Analysis of oceanic and atmospheric bias reductions

In previous sections, we showed from a large ensemble of 49 GCM simulations that a significant improvement in simulated WEAB frequencies and locations is obtained for GCMs with an EP ocean model component (Figs. 1, 3). We also showed that it is not sensitive to the slightly different boundary conditions investigated (Table 1, Supplementary Fig. 6) or to the different resolutions of their atmospheric model component (Fig. 4). Given this significant improvement, we further explore the effect of eddies in simulating wintertime positions of the Gulf Stream and the North Atlantic Current in our GCM ensemble. Both were shown to be strongly biased in previous generations of GCMs17,40 and to contribute significantly to biasing North Atlantic SST mean states and hence the formation of WEABs16,18,39.

The time-mean SST biases of NE and EP GCM simulations with respect to ERA5 reanalysis data are shown in Fig. 5a and b, respectively. Both the Gulf Stream and central North Atlantic areas have large SST biases in the two GCM ensembles, which is consistent with previous studies16,19. However, we find significantly lower mean SST biases in GCMs with EP ocean resolution in most areas, with a few exceptions (e.g., Labrador Sea, Fig. 5a–c), as noticed by a recent study based on a lower set of simulations39. The observed and modeled trajectories of the North Atlantic Current are calculated as the 10 °C SST isotherm in DJF16 and presented in Fig. 5d. It is shown that GCMs with EP ocean grids have a smaller deviation and an ensemble mean closer to the North Atlantic Current path from the reanalysis data than NE GCMs, as suggested by the biases in the mean SST (Fig. 5a–c). The distances between the simulated and ERA5 the North Atlantic Current positions are shown in Fig. 5e. The magnitude of the North Atlantic Current position bias reduction is estimated using Monte Carlo sampling of 5000 groups of 16 NE GCM simulations (i.e., with the same number as the EP GCM simulations). The Monte Carlo experiment confirms that the bias of large ocean currents’ positions in EP GCMs is significantly lower at the 95% confidence level in most regions of the North Atlantic, and most notably in the Gulf Stream extension as well as through the North Atlantic Current path (Fig. 5e). For more details, individual mean SST biases are presented in Supplementary Fig. 7 for EP GCM simulations and Supplementary Figs. 8, 9 for NE GCM simulations.

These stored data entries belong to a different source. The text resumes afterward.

-- ==== Sys2Proof/Machine/Tiles.lean ====
section
/-! DEFINITION. Tiles and frames: the tile table and its banks (R193, R410), physical addresses (R199, R572), the allocation of frames
(R198, R27), reads and writes of tile data (R197, R204), copy before write (R386), the tile store with its header slots (R573),
and the fence (R226). -/

namespace Sys2Proof.Machine

/-! ## Entries -/

/-- The tile lies in a weight region of the context (R410). -/
def Ctx.inRegion (c : Ctx) (t : Nat) : Bool := c.weights.regions.any (fun r => decide (r.1 ≤ t ∧ t < r.1 + r.2))

/-- Bank b's entry of a tile. -/
def Ctx.bankEntry (c : Ctx) (b t : Nat) : TileEntry :=
  if b = 1 ∧ c.inRegion t then c.bank1.getOr t {} else c.tiles.getOr t {}

/-- The entry that translates an access: the bank that ACTIVE selects for a tile of a weight region (R410). -/
def Ctx.entry (c : Ctx) (t : Nat) : TileEntry := c.bankEntry c.weights.active t

def Ctx.setBankEntry (c : Ctx) (b t : Nat) (e : TileEntry) : Ctx :=
  if b = 1 ∧ c.inRegion t then { c with bank1 := c.bank1.set t e } else { c with tiles := c.tiles.set t e }

def Ctx.setEntry (c : Ctx) (t : Nat) (e : TileEntry) : Ctx := c.setBankEntry c.weights.active t e

/-- Bank b's header of a tile (R196). -/
def Ctx.bankHdr (c : Ctx) (b t : Nat) : TileHdr :=
  if b = 1 ∧ c.inRegion t then c.hdrs1.getOr t {} else c.hdrs.getOr t {}

def Ctx.hdr (c : Ctx) (t : Nat) : TileHdr := c.bankHdr c.weights.active t

def Ctx.setBankHdr (c : Ctx) (b t : Nat) (h : TileHdr) : Ctx :=
  if b = 1 ∧ c.inRegion t then { c with hdrs1 := c.hdrs1.set t h } else { c with hdrs := c.hdrs.set t h }

def Ctx.setHdr (c : Ctx) (t : Nat) (h : TileHdr) : Ctx := c.setBankHdr c.weights.active t h

/-- The 64 bytes of a header as one number (R196). -/
def TileHdr.pack (h : TileHdr) : Nat :=
  h.format + h.shapeFlags * 2 ^ 8 + h.rows * 2 ^ 16 + h.cols * 2 ^ 32 + h.generation * 2 ^ 64 + h.digestSlot * 2 ^ 96
    + h.lastWriteStep * 2 ^ 128

/-- The header that 64 bytes hold. -/
def TileHdr.unpack (x : Nat) : TileHdr :=
  { format := bits x 7 0, shapeFlags := bits x 15 8, rows := bits x 31 16, cols := bits x 47 32,
    generation := bits x 95 64, digestSlot := bits x 127 96, lastWriteStep := bits x 167 128 }

/-- The bank whose entry of a tile is in migration; else the one that ACTIVE selects. -/
def Ctx.migBank (c : Ctx) (t : Nat) : Nat :=
  if (c.bankEntry c.weights.active t).state != 0 then c.weights.active
  else if (c.bankEntry (1 - c.weights.active) t).state != 0 then 1 - c.weights.active else c.weights.active

/-- The entry of a tile in migration. -/
def Ctx.migEntry (c : Ctx) (t : Nat) : TileEntry := c.bankEntry (c.migBank t) t

def Ctx.setMigEntry (c : Ctx) (t : Nat) (e : TileEntry) : Ctx := c.setBankEntry (c.migBank t) t e

def Bool.n (b : Bool) : Nat := if b then 1 else 0
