/-- The bytes of an operation's extension header (R243). -/
def extLen (op : Nat) : Nat :=
  if op ≤ 4 then 16 else if op ≤ 12 then 32 else if op = 0x20 then 24 else if op = 0xC0 then 48 else if 0xE0 ≤ op then 8 else 16

/-- A row's packet with the header fields its row fixes: version 1, the class and operation. -/
def hdrOf (op : Nat) (p : Pkt) : Hdr := { ver := 1, cls := (opClass op).getD 0, op := op, p := p }

/-- The base header carries no reserved class, operation or bit (R242). -/
def hdrOk (h : Hdr) : Bool :=
  h.ver == 1 && opClass h.op == some h.cls && bits h.p.flags 2 0 == 0 && h.p.res11 == 0

/-- The 24 bytes of a base header (R241). -/
def hdrBytes (h : Hdr) : List Byte :=
  let p := h.p
  beBytes 1 (h.ver * 16 + h.cls) ++ beBytes 1 h.op ++ beBytes 1 p.flags ++ beBytes 1 p.hop ++ beBytes 2 p.dstDev ++ beBytes 2 p.srcDev
    ++ beBytes 3 (p.path * 2 ^ 20 + p.dstFlow) ++ beBytes 1 p.res11 ++ beBytes 4 p.psn ++ beBytes 4 p.ts ++ beBytes 2 p.payload.length ++ beBytes 2 p.hcrc

/-- A packet that arrived marked: FLAGS bit 3, or CE in the ECN field of its IP header (R271). -/
def pktMarked (p : Pkt) : Bool := pktCe p || p.ecn == 3

/-- The length of a packet's frame on a port (R236, R237): direct, or UDP over IPv6 or IPv4. -/
def frameLen (udp v4 tagged : Bool) (h : Hdr) : Nat :=
  let n := 24 + h.p.ext.length + h.p.payload.length + 4
  let l := if udp then 14 + (if tagged then 4 else 0) + (if v4 then 20 else 40) + 8 + n else 18 + n
  max 64 l

/-! ## Ports and paths -/

/-- The MACs of port p in its mode (R281). -/
def portMacs (mode p : Nat) : List Nat :=
  if mode = 0 then [4 * p] else if mode = 1 then [4 * p, 4 * p + 2] else if mode = 2 then (List.range 4).map (fun i => 4 * p + i) else []

/-- The MACs of a port that have link. -/
def State.upMacs (s : State) (p : Nat) : List Nat := (portMacs (s.port p).mode p).filter (fun m => (s.mac m).up)

/-- A number that names no port, for a packet that no port can carry. -/
def noPort : Nat := 8

/-- The port of a path toward a device: by the forwarding table for a direct-mode packet (R272), else the flow's own UDP-mode port (R266). Where
neither gives one, no port does. -/
def State.portFor (s : State) (dst path dflt : Nat) : Nat :=
  let own := if (s.port dflt).encap = 1 then dflt else noPort
  match s.fwd.find dst with
  | some e => if e.ports.isEmpty then own else e.ports.getD (path % e.ports.length) own
  | none => own

/-- The UDP-mode ports with link, in order. -/
def State.udpPorts (s : State) : List Nat := (List.range 8).filter (fun p => (s.port p).encap = 1 && !(s.upMacs p).isEmpty)

/-- The MAC of a port that a path uses: its MACs with link, by PATH (log 16). -/
def State.macFor (s : State) (port path : Nat) : Option Nat :=
  let ms := s.upMacs port
  if ms.isEmpty then none else ms[path % ms.length]?
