-- ==== Sys2Proof/Machine/Control.lean ====
section
/-! DEFINITION. The control descriptors NOP, END, JUMP, CURSOR, BARRIER and EVENT_WAIT (R165, R173, R174), their ends, retirement and the
service of a completion ring (R170). -/

namespace Sys2Proof.Machine

/-- NOP completes at issue (R169). -/
def execNop (core ring : Nat) (s : State) : Host.Outcome State Fault Refusal :=
  .next (s.issue core ring 0x01 0 noDeadline (fun s slot _ => s.complete core ring slot 0 0))

/-- END completes at issue and stops the ring (R149). -/
def execEndDesc (core ring : Nat) (s : State) : Host.Outcome State Fault Refusal :=
  .next (s.issue core ring 0x02 0 noDeadline (fun s slot _ =>
    (s.complete core ring slot 0 0).updRing core ring (fun g => { g with running := false })))

/-- JUMP completes at issue; fetch continues at its target slot, which must lie in the ring (R149). -/
def execJump (core ring : Nat) (s : State) : Host.Outcome State Fault Refusal :=
  .next (s.issue core ring 0x03 0 noDeadline (fun s slot d =>
    if fld d 8 2 < (s.ring core ring).size then
      (s.complete core ring slot 0 0).updRing core ring (fun g => { g with next := fld d 8 2 })
    else s.complete core ring slot 0x11 0))

/-- CURSOR sets the ring's schedule cursor (R165). -/
def execCursor (core ring : Nat) (s : State) : Host.Outcome State Fault Refusal :=
  .next (s.issue core ring 0x04 0 noDeadline (fun s slot d =>
    (s.complete core ring slot 0 0).updRing core ring (fun g => { g with micro := fld d 8 2, stage := fld d 10 1 })))

/-- The target of a BARRIER in fabric time, in units of 2⁻¹⁶ ns: absolute, or from the start of the current step (R165). -/
def State.barrierTarget (s : State) (x d : Nat) : Nat :=
  (fld d 8 8 + (if fld d 18 1 = 1 then (s.ctx x).job.stepStart else 0)) * 65536 + fld d 16 2

/-- BARRIER waits for its target; when the target has passed it completes at issue and is counted as late (R174). -/
def execBarrier (core ring : Nat) (s : State) : Host.Outcome State Fault Refusal :=
  let x := (s.ring core ring).ctx
  .next (s.issue core ring 0x08 0 (fun s d => some (s.barrierTarget x d)) (fun s slot d =>
    let t := s.barrierTarget x d
    if s.fabricUnits x < t then s
    else
      let s := s.complete core ring slot 0 0
      if t < s.fabricUnits x then s.count x (132 + core) 1 else s))

/-- The clock at a deadline of a context, in units of 2⁻¹⁶ ns of fabric time, or as it is when that has passed (log 4). -/
def State.toDeadline (s : State) (x u : Nat) : State := s.toFabric x (u / 65536 + (if u % 65536 = 0 then 0 else 1))

/-- A ramp ahead of a barrier ends with the barrier's target (R101). -/
def Core.endPreRamp (k : Core) (t : Nat) : Core :=
  { k with preRamp := match k.preRamp with | some p => if p.1 ≤ t then none else some p | none => none }

/-- Fabric time reaches the target of the ring's BARRIER, which completes (R169), in its turn among the events of that time (R371). -/
def execBarrierRelease (core ring : Nat) (s : State) : Host.Outcome State Fault Refusal :=
  let g := s.ring core ring
  match g.out.find? (fun d => !d.done && dOp d.desc = 0x08) with
  | none => .next s
  | some d =>
    match d.deadline with
    | none => .next s
    | some t =>
      if !s.evTurn g.ctx 3 0 ((s.ctx g.ctx).job.epoch + ceilDiv t 65536) then .next s
      else .next (((s.toDeadline g.ctx t).complete core ring d.id 0 0).updCore core (fun k => k.endPreRamp t))

/-- The timeout of an EVENT_WAIT, in fabric time; none for 0 (R165). -/
def State.waitDeadline (s : State) (x d : Nat) : Option Nat :=
  if fld d 16 8 = 0 then none else some (s.fabricUnits x + fld d 16 8 * 65536)

/-- EVENT_WAIT of a subop: it completes at issue when its condition holds, and waits otherwise (R173). -/
def State.eventWait (s : State) (core ring sb : Nat) : State :=
  let x := (s.ring core ring).ctx
  s.issue core ring 0x09 sb (fun s d => s.waitDeadline x d) (fun s slot d =>
    if waitHolds d ((s.ctx x).events.getOr (fld d 8 1) 0) then s.complete core ring slot 0 0 else s)

/-- EVENT_WAIT at least (R173). -/
def execEventWaitAtLeast (core ring : Nat) (s : State) : Host.Outcome State Fault Refusal := .next (s.eventWait core ring 0)

/-- EVENT_WAIT equal (R173). -/
def execEventWaitEqual (core ring : Nat) (s : State) : Host.Outcome State Fault Refusal := .next (s.eventWait core ring 1)

/-- The timeout of the ring's EVENT_WAIT expires: it completes with WAIT_TIMEOUT and issue stops (R172). -/
def execEventWaitTimeout (core ring : Nat) (s : State) : Host.Outcome State Fault Refusal :=
  let g := s.ring core ring
  match g.out.find? (fun d => !d.done && dOp d.desc = 0x09) with
  | none => .next s
  | some d =>
    match d.deadline with
    | none => .next s
    | some t => .next ((s.toDeadline g.ctx t).complete core ring d.id 0x19 0)

/-- The oldest descriptor of the ring retires once it has completed (R170). -/
def execDescriptorRetire (core ring : Nat) (s : State) : Host.Outcome State Fault Refusal := .next (s.retire core ring)

/-- The gaffer reads the ring's completion records and frees them (R170). -/
def execCompletionRingService (core ring : Nat) (s : State) : Host.Outcome State Fault Refusal := .next (s.serveCompl core ring)

/-- A descriptor with a reserved opcode or subop completes with RESERVED at fetch and stops the ring (R150). -/
def execReservedOpcode (core ring : Nat) (s : State) : Host.Outcome State Fault Refusal :=
  let d := s.fetchDesc core ring
  if subopOk (dOp d) (dSub d) then .next s
  else .next (s.issue core ring (dOp d) (dSub d) noDeadline (fun s _ _ => s))

end Sys2Proof.Machine
end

Fig. 5: Comparison of mean biases in North Atlantic sea surface temperature (SST) fields and North Atlantic Current position for no-eddy (NE) and eddy-permitting (EP) General Circulation Models (GCMs).
figure 5

a, b Mean December-January-February (DJF) SST biases from GCMs with NE and EP ocean grid resolutions with respect to ERA5 time-mean SSTs over the period 1979–2014, respectively. The GCM data were all interpolated on the ERA5 grid (0.25° × 0.25°). c Absolute difference of EP and NE GCM biases. Positive values (pink) indicate that NE GCMs are less biased whereas negative values (green) indicate that EP GCMs are less biased. Uncolored grid points indicate no significant difference between EP and NE GCM biases using two-tailed Student’s t tests. d North Atlantic Current position estimated as the 10 °C DJF SST isotherm from ERA5 reanalysis data (black solid line). Red (respectively blue) dashed lines give the estimated North Atlantic Current positions for NE (respectively EP) GCM simulations. Solid red (respectively blue) line gives the ensemble mean of estimated North Atlantic Current positions from NE (respectively EP) GCM simulations. e Distances between estimated North Atlantic Current positions from GCM simulations and ERA5 data, given in kilometers. The red (respectively blue) shaded area give the ensemble spread for NE (respectively EP) GCM simulations. The red (respectively blue) solid line gives the ensemble spread for NE (respectively EP) GCM simulations. The black dashed line gives the 95% confidence level estimated for EP GCM simulations calculated from a 5000 Monte Carlo sampling of 16 NE GCM simulations (same as the number of EP GCM simulations). White colored grid points indicate no significant difference between EP and NE GCM biases using two-tailed Student’s t tests.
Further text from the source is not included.